今なら鼻で笑い飛ばせる拙い怪談話に、幼い頃は本気で怯えた。電気を落とした天井におっかないお化けが顔を覗かせる気がした。
暗い廊下を渡って、母親の布団に潜り込んだ。
(無様な醜態を晒したな)
布団の中に満ちる母親の匂いに例えようもなく安心した幼い己を叱り飛ばして、気づいた。今の今思い出したはずの記憶が、胸から刳り抜かれて消えている。
「……本当に、死んだ者に……」
問う声が震えた。
「会えるんだろうな?」
詰問に近く問質されても、翁面掛けた少女は怯えもせずのんびりと頷く。八雲から記憶を奪った白い指で霧の墓所の奥を示す。
「あっちよー」
あどけないまでの声に背中を押され、霧を押し退け歩み始める。
幽霊のように立ち上がる古びた卒塔婆にも、土饅頭に乗せられた曰くありげな石にも、霧に暗く梢振る痩せた柳の樹にも、なにものにも一瞥もくれず進んだ、その先。

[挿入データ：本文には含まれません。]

/-- The fields that a mode's completion is asked for. -/
structure ModeFieldsKept (s t : State) : Prop where
  cur : t.pwr.cur = s.pwr.cur
  sys : t.sys = s.sys
  tst : t.tst = s.tst
  asy : t.asy = s.asy
  ceiling : t.ldl.activeCeil = s.ldl.activeCeil
  standing : t.ldl.standing = s.ldl.standing
  rails : t.rails = s.rails
  fuses : t.fuses = s.fuses
  mem : t.mem = s.mem

theorem powerEvents_kept {s t : State} (h : PowerEventsOnly s t) : ModeFieldsKept s t := by
  obtain ⟨p, hp, _, _, _, _, _, _, _, _, _, _, _, _, _, _, _, _, _, _, _, _, _, rfl⟩ := h
  exact ⟨hp, rfl, rfl, rfl, rfl, rfl, rfl, rfl, rfl⟩

theorem requestMode_powerEvents (m : PowerMode) (s : State) : PowerEventsOnly s (requestMode m s) := by
  unfold requestMode
  split
  · dsimp only
    split
    · refine powerEvents_trans (powerEvents_raise 0x0203 s) (powerEvents_of_pwr _ ?_)
      rfl
    · exact powerEvents_of_pwr _ rfl
  · split
    · exact powerEvents_refl s
    · exact powerEvents_of_pwr _ rfl

theorem joinWindow_powerEvents (ev : Bool) (s : State) : PowerEventsOnly s (joinWindow ev s) := by
  unfold joinWindow
  dsimp only
  split
  · split
    · exact powerEvents_after (powerEvents_trans (powerEvents_raise ..) (requestMode_powerEvents ..)) rfl
    · exact powerEvents_after (powerEvents_raise ..) rfl
  · exact powerEvents_of_pwr _ rfl

theorem presenceFrame_powerEvents (f : CellFrame) (s : State) : PowerEventsOnly s (presenceFrame f s) :=
  powerEvents_after (joinWindow_powerEvents ..) rfl

theorem foldl_powerEvents {α : Type} {f : State → α → State} (hf : ∀ s a, PowerEventsOnly s (f s a)) (l : List α)
    (s : State) : PowerEventsOnly s (l.foldl f s) := by
  induction l generalizing s with
  | nil => exact powerEvents_refl s
  | cons a l ih => exact powerEvents_trans (hf s a) (ih _)

/-- R70: what the presence detector carries over a return to RUN. -/
theorem carryOver_powerEvents (s : State) : PowerEventsOnly s (carryOver s) := by
  unfold carryOver
  dsimp only
  split
  · refine powerEvents_after (foldl_powerEvents (fun u f => ?_) _ _) rfl
    cases f with
    | some f => exact presenceFrame_powerEvents f u
    | none => exact joinWindow_powerEvents false u
  · split
    · exact powerEvents_after (powerEvents_raise ..) rfl
    · exact powerEvents_of_pwr s rfl

theorem startPending_powerEvents (s : State) : PowerEventsOnly s (startPending s) := by
  unfold startPending
  split
  · split
    · exact powerEvents_after (requestMode_powerEvents ..) rfl
    · exact powerEvents_refl s
  · exact powerEvents_refl s

theorem startPending_none {s : State} (h : s.pwr.pend = none) : startPending s = s := by
  rw [startPending, h]

theorem discardPending_none {s : State} (m : PowerMode) (h : s.pwr.pend = none) : discardPending m s = s := by
  rw [discardPending, h]
  exact if_neg (by simp)

/-! ### The new mode -/

/-- R65, R61: the mode with its ceiling and standing grant, before what its own entry does. -/
def modeSet (t : Transition) (s : State) : State :=
  let b := budgetOf t.target (t.trim.getD {}) s
  noteWindow { s with
    pwr := { s.pwr with cur := t.target, trans := none, trimNow := t.trim.getD {} }
    ldl := { s.ldl with standing := b.1, activeCeil := b.2, oldCeil := none } }

/-- R61: WATCH powers down the receivers but one, and the presence detector begins anew. -/
def enterWatch (t : Transition) (s : State) : State :=
  let s := sleepCams (fun p => p == s.pwr.pipe.toNat && t.source != .hold) s
  { s with pwr := { s.pwr with window := 0, count := 0, reference := none, heldFrames := [], carried := false,
                               pllLock := true } }

section
variable {t : Transition} (s : State)

theorem applyMode_watch (h : t.target = .watch) : applyMode t s = enterWatch t (modeSet t s) := by
  unfold applyMode enterWatch modeSet
  rw [h]

theorem applyMode_hold (h : t.target = .hold) : applyMode t s = enterHold (modeSet t s) := by
  unfold applyMode modeSet
  rw [h]

theorem applyMode_off (h : t.target = .off) : applyMode t s = enterOff (modeSet t s) := by
  unfold applyMode modeSet
  rw [h]

theorem applyMode_run (h : t.target = .run) : applyMode t s =
    if quiet t.source then returnToRun t.source (modeSet t s) else modeSet t s := by
  unfold applyMode modeSet
  rw [h]

end

theorem quiet_lines {s : State} {m : PowerMode} (h : (driveLines s).pwr.cur = m) (hq : quiet m = true) :
    linesDropped (driveLines s) := by
  have hm : s.pwr.cur = m := h
  have inactive (c : SafetyCh) : lineActive s c = false := by
    unfold lineActive
    cases m <;> simp_all [quiet]
  exact ⟨inactive s.sfp.chA, inactive s.sfp.chB⟩

/-! ### The command -/

section
variable {s : State} {t : Transition} {a : Nat} (ht : s.pwr.trans = some t) (ha : t.startedAt = some a)
include ht ha

theorem exec_modeTransitionComplete_early
    (h : s.clock.watch < latencyFrom t a + latency t.source t.target ∨ t.source = .hold ∧ s.rails.core = false) :
    exec .modeTransitionComplete s = .next s := by
  show execModeTransitionComplete s = _
  simp only [execModeTransitionComplete, ht, ha]
  rw [if_pos h]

視界を鬱陶しく塞ぐ霧の向こう、ただひとりを待ち受けて佇む人影。
霧に濡れる長い黒髪に、紫水晶に似て優しく煌く瞳に、己に向けて差し伸ばされる華奢な手に、息を忘れる。
「……本当に紫苑……なのか?」
瞳を見開き、視界を滲ませる霧を掻き分ける。それでも滲む視界に、拳で瞼を拭う。足を踏ん張る。息を吐き出すように嗤ってみせる。
「貴様に会えればいの一番に言いたかった事が有る」
虚勢張るように、罵ってみせる。
「貴様、よくもこの俺を散々振り回してくれた!」
出会ったのは大学だった。
広いキャンパスを前に立ち呆ける彼女の、風に揺れる黒髪をひどく美しいと思った。そう感じた己を誤魔化すように、気紛れを装って助けは要るかと声を掛けた。
――ありがとうございます
振り返って微笑んだ彼女の、紫水晶とも見紛う瞳に一瞬見惚れ、
――でもそんなむすっとした顔ではなく笑顔の方が素敵ですよ
朗らかに真直ぐに、何のてらいもなく向けられた笑顔と言葉に、余計なお世話だとその時は心底苛ついた。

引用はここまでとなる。